→ **SUPPLIED RECORDS**:

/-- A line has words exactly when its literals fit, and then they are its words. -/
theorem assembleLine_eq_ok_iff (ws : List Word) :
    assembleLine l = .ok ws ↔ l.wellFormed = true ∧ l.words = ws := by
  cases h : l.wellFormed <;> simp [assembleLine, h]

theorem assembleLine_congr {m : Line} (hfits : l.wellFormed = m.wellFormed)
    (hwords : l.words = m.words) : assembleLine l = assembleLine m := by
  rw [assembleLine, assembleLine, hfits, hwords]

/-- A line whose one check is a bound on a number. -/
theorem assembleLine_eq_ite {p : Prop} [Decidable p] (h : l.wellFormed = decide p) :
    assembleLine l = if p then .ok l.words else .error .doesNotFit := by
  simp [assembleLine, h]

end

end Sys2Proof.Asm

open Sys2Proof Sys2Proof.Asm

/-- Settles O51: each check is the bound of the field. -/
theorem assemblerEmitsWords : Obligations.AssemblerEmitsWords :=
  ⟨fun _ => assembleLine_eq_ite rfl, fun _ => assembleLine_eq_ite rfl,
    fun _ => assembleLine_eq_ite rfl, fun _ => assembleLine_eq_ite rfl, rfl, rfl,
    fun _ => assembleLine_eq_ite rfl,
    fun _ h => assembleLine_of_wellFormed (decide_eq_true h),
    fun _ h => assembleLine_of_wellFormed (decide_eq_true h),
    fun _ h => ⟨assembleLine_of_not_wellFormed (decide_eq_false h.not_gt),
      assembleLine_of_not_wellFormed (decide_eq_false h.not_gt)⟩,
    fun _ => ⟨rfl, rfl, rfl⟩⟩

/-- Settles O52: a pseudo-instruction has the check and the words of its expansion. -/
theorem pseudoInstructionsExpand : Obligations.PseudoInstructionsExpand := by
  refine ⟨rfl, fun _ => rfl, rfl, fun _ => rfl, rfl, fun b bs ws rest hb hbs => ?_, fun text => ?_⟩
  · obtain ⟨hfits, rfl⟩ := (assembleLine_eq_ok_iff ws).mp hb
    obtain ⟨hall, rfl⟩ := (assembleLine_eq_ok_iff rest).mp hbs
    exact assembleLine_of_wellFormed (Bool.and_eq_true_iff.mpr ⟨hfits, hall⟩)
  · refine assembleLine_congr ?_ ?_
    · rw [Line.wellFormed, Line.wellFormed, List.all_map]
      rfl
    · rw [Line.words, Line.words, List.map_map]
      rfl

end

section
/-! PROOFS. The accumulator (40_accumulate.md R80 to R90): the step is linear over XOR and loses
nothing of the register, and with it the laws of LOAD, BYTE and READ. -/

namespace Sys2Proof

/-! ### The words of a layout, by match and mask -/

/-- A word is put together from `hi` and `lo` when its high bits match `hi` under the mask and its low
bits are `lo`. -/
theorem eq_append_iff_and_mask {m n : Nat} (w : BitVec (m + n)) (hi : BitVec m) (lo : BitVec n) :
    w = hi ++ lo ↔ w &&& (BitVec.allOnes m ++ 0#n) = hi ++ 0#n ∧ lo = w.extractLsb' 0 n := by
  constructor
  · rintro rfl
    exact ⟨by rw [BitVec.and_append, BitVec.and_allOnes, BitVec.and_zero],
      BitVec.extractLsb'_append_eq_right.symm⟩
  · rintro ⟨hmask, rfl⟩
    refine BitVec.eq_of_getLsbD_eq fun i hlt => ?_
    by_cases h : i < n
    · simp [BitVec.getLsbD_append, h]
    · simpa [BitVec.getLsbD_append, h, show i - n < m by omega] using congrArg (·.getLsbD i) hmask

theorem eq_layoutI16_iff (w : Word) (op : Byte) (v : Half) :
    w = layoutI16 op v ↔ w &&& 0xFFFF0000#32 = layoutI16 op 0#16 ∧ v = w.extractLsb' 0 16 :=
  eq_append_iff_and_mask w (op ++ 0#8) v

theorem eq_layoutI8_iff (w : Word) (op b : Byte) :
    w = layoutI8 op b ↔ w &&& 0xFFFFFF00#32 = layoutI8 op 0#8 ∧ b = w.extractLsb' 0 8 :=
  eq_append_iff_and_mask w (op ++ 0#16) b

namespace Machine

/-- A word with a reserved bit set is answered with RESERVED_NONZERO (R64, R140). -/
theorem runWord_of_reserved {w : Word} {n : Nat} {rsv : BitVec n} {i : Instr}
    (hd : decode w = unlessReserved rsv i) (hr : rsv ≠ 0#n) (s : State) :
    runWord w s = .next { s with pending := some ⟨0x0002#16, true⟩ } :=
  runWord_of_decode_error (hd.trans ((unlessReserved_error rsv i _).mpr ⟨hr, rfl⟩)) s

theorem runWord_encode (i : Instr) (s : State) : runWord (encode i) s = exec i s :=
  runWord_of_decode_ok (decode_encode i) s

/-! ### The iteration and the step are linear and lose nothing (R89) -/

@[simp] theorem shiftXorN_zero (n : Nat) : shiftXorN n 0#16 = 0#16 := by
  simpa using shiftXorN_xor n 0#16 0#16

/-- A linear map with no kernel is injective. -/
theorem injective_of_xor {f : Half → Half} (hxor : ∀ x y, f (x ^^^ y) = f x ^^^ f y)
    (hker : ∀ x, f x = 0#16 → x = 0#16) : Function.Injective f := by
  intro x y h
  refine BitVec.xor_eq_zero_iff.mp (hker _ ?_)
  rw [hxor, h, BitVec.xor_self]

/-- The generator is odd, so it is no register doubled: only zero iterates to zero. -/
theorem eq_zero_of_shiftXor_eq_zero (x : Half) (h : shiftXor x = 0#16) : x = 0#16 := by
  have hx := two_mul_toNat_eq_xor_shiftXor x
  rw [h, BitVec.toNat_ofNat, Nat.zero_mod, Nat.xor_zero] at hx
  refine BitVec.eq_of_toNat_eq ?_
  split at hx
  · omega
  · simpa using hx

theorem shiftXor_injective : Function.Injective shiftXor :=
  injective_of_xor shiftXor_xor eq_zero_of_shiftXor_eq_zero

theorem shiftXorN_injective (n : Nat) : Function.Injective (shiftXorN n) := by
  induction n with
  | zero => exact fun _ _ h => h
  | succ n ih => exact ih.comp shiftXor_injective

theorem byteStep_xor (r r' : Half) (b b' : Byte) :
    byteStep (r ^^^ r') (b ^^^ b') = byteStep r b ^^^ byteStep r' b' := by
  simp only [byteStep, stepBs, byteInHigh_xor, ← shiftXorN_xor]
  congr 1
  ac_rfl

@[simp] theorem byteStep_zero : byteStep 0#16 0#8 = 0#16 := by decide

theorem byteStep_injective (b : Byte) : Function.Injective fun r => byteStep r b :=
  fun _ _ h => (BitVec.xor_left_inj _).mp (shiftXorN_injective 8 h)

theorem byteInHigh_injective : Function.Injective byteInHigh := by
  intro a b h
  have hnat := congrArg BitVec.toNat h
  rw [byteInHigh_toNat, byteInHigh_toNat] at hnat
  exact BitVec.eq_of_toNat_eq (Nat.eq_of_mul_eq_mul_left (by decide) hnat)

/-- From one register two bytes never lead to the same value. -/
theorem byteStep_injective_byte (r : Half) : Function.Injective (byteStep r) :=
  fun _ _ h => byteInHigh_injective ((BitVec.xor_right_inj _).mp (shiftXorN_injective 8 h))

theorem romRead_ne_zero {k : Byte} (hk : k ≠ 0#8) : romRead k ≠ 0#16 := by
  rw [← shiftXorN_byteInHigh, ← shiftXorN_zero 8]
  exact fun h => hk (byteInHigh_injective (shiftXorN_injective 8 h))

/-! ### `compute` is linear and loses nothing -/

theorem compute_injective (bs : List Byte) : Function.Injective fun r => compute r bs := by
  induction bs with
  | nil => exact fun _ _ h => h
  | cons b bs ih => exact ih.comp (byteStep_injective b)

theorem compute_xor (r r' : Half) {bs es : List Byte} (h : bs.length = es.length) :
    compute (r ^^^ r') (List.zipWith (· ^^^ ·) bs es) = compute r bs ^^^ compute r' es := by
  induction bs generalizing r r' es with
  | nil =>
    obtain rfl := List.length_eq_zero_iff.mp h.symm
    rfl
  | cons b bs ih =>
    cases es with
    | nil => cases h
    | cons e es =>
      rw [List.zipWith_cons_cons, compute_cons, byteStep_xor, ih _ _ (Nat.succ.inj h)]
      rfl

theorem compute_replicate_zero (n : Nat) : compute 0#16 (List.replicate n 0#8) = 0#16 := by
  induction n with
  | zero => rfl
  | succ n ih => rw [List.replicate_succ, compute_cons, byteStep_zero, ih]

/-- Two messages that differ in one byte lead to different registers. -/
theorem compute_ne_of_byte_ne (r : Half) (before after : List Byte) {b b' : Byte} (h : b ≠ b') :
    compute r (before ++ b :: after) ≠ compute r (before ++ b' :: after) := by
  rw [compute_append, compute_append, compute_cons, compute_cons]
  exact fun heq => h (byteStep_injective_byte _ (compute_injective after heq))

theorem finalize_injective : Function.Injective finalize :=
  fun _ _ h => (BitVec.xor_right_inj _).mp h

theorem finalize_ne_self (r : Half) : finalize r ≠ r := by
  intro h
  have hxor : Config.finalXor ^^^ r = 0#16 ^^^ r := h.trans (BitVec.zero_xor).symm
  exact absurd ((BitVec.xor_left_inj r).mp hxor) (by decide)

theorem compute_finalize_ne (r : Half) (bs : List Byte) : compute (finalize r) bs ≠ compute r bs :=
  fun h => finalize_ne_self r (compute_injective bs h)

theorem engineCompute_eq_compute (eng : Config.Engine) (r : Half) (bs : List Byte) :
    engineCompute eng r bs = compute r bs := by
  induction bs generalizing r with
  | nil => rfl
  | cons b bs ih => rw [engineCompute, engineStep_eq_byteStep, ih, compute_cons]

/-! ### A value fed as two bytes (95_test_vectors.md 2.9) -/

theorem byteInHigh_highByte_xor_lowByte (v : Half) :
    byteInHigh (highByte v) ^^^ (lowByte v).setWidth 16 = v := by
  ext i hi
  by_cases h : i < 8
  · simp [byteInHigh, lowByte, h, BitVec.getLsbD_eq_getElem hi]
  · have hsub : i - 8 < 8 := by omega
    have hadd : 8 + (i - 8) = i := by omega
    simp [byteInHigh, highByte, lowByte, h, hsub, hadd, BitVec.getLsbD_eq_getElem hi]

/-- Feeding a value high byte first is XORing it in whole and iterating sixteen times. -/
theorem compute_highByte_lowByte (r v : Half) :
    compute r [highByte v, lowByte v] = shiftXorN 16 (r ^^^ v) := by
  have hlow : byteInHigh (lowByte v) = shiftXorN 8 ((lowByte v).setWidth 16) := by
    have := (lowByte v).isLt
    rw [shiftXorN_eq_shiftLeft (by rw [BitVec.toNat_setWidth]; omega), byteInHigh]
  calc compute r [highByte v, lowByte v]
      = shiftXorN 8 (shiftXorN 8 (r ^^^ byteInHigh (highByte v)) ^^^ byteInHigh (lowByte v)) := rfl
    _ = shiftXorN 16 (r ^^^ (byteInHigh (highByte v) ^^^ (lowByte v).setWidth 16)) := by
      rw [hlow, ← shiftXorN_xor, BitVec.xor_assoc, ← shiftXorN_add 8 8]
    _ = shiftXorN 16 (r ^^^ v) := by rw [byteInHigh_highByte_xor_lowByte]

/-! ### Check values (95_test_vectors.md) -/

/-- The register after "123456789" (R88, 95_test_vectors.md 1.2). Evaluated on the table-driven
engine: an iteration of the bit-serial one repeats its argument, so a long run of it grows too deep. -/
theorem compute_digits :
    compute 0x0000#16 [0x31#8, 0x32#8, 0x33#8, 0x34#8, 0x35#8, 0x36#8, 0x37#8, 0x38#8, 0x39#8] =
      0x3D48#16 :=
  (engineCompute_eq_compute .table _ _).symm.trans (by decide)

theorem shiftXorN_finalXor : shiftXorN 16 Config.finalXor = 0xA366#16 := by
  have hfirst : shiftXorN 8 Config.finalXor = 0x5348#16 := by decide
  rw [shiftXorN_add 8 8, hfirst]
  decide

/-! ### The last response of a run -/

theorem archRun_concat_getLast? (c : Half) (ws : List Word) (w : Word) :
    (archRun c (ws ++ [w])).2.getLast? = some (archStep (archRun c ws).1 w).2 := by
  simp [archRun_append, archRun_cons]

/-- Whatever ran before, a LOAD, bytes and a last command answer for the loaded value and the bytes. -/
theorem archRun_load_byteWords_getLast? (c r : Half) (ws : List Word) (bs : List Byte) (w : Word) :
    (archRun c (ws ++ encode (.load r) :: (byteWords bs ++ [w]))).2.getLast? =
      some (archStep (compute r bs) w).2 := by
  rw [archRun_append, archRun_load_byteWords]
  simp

--

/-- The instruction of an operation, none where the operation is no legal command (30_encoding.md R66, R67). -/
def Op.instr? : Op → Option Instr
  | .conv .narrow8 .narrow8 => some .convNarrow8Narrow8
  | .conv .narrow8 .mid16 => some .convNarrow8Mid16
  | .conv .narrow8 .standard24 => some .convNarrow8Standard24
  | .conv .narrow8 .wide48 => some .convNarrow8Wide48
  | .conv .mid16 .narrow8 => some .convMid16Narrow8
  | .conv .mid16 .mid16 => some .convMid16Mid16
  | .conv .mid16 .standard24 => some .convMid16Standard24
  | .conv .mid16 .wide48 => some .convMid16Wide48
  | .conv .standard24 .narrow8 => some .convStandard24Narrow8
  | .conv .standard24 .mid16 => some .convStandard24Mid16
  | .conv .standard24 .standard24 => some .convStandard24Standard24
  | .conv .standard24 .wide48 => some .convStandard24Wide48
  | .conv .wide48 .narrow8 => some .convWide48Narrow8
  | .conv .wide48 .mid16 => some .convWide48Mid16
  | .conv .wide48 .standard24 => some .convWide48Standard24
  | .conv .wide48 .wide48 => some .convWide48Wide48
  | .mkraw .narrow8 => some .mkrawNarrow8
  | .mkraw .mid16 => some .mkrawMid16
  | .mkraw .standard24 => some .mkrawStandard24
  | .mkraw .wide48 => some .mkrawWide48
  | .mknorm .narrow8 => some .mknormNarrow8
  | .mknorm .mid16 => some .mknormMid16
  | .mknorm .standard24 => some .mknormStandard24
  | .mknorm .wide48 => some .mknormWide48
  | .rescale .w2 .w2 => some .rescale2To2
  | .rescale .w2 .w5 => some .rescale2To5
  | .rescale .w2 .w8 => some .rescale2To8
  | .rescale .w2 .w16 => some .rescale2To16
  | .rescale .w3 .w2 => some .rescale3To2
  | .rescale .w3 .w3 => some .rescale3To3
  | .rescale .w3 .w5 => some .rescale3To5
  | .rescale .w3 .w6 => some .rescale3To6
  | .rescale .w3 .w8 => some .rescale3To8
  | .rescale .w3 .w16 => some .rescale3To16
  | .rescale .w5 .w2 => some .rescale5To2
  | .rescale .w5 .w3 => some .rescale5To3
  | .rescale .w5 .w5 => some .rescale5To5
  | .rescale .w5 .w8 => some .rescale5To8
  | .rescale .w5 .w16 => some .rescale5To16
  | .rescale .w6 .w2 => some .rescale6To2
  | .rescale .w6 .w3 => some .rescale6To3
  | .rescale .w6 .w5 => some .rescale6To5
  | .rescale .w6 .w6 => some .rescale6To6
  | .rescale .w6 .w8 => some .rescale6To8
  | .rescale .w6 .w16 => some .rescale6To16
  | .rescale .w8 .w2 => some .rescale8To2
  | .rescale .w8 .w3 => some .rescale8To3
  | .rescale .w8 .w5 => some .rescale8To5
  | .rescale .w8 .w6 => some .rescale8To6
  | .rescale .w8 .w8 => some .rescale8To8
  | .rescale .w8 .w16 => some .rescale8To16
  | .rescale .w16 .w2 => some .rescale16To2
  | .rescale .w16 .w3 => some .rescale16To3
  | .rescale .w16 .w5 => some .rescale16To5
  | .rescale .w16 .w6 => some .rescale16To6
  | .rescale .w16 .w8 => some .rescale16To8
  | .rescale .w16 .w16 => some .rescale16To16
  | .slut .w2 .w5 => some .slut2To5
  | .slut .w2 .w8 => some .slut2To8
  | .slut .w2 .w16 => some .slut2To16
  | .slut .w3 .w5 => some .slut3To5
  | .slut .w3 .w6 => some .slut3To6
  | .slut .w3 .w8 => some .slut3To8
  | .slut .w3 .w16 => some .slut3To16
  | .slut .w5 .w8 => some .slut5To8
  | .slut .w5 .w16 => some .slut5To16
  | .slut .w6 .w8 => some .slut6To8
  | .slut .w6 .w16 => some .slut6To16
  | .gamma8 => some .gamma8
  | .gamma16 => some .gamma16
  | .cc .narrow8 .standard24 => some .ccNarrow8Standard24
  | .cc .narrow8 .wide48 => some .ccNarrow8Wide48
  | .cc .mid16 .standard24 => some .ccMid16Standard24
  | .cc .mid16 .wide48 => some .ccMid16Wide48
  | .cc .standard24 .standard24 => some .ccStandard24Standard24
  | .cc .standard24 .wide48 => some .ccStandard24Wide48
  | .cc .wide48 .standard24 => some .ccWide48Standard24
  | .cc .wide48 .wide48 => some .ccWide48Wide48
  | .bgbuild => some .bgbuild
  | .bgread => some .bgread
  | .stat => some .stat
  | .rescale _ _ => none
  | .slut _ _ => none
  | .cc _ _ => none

...

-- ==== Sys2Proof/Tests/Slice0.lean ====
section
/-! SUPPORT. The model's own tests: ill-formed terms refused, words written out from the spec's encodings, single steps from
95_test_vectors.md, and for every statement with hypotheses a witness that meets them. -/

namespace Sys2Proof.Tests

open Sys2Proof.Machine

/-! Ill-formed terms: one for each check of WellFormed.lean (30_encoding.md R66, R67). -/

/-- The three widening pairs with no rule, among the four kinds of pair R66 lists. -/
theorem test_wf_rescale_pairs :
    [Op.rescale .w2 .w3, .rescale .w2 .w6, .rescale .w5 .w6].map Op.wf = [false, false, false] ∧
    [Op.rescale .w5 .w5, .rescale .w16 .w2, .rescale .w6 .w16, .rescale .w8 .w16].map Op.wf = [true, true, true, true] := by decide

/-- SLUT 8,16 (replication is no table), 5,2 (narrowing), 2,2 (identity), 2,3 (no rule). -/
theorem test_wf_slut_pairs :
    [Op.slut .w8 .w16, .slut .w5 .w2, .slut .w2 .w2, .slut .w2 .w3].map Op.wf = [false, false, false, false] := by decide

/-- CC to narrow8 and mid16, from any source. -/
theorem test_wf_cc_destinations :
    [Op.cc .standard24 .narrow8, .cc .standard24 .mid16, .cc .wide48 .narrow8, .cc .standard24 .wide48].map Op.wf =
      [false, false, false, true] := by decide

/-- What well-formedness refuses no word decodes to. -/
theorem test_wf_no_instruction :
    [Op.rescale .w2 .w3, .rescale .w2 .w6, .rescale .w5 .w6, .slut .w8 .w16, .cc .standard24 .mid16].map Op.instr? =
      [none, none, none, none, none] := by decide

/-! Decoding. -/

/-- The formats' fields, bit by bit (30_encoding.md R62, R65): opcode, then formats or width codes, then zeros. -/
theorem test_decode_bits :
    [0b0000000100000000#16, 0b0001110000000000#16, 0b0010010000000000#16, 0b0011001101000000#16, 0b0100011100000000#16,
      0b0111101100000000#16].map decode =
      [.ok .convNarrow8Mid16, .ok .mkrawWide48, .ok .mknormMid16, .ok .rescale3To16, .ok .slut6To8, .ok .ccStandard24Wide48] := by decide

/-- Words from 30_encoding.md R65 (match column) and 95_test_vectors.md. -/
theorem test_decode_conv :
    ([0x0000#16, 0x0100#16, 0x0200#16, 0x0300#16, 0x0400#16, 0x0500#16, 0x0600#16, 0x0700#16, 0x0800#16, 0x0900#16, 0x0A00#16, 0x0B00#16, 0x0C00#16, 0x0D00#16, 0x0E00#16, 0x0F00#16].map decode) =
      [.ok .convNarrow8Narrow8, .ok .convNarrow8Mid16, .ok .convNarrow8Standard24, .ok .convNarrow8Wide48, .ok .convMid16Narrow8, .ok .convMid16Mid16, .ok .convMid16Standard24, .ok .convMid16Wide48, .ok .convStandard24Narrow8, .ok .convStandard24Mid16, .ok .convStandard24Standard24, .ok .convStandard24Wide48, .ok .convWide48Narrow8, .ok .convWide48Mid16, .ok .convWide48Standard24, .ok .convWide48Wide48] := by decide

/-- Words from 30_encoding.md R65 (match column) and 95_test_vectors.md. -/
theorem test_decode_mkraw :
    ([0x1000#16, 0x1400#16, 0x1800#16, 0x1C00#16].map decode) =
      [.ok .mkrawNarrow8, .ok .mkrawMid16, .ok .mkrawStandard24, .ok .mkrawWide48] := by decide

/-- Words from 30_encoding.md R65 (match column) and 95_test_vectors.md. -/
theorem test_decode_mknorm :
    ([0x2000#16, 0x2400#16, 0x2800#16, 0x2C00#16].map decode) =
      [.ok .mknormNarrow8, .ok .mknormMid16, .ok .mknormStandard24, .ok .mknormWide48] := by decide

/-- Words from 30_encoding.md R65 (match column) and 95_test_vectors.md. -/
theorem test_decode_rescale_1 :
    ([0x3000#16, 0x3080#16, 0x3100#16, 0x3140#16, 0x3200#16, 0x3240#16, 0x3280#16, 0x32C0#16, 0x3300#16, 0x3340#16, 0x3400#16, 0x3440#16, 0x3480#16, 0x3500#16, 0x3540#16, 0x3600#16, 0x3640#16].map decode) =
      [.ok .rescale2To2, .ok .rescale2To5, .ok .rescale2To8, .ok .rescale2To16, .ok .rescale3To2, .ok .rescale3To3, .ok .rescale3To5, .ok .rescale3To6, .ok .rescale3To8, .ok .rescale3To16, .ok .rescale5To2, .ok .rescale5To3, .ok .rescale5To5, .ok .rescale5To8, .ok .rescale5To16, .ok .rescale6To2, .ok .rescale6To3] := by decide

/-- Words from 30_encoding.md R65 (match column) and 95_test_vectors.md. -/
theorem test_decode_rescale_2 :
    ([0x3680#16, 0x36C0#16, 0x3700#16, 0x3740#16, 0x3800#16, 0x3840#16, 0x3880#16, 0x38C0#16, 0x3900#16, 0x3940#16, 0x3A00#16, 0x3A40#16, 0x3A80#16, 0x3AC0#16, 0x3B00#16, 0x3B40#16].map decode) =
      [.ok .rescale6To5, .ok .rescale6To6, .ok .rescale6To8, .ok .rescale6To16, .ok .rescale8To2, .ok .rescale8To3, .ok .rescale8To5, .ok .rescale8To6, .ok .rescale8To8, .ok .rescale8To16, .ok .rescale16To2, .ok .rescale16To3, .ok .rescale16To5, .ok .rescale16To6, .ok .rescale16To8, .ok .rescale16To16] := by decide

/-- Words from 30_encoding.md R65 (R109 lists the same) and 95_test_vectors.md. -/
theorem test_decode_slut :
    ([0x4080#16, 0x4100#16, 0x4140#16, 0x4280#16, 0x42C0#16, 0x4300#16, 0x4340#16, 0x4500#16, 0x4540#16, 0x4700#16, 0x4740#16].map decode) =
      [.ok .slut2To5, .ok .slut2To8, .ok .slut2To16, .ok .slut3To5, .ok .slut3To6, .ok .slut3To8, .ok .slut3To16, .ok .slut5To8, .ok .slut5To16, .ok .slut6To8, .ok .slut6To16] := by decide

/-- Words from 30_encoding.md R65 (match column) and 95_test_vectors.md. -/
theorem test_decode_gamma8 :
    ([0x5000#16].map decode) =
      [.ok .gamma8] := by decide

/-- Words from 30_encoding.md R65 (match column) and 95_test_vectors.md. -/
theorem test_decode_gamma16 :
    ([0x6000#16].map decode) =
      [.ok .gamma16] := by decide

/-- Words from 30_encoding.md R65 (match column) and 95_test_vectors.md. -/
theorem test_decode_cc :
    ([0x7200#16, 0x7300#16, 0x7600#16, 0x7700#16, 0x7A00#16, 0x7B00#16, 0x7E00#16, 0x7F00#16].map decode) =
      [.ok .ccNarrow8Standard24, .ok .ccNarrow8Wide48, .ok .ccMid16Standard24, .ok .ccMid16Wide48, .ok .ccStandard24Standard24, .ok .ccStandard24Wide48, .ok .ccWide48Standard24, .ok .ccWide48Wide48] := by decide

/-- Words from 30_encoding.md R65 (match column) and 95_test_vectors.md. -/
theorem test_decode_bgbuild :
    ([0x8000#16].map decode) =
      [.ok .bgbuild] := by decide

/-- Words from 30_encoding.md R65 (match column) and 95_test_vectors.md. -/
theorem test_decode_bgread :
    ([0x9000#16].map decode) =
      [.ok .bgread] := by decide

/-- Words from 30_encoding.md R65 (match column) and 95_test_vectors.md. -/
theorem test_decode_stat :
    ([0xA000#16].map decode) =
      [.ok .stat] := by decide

→ **WHAT IS REQUIRED**: What lines in the data above contain the word "hsub"? Show them all.

→ **RESULT**:
  · have hsub : i - 8 < 8 := by omega
    simp [byteInHigh, highByte, lowByte, h, hsub, hadd, BitVec.getLsbD_eq_getElem hi]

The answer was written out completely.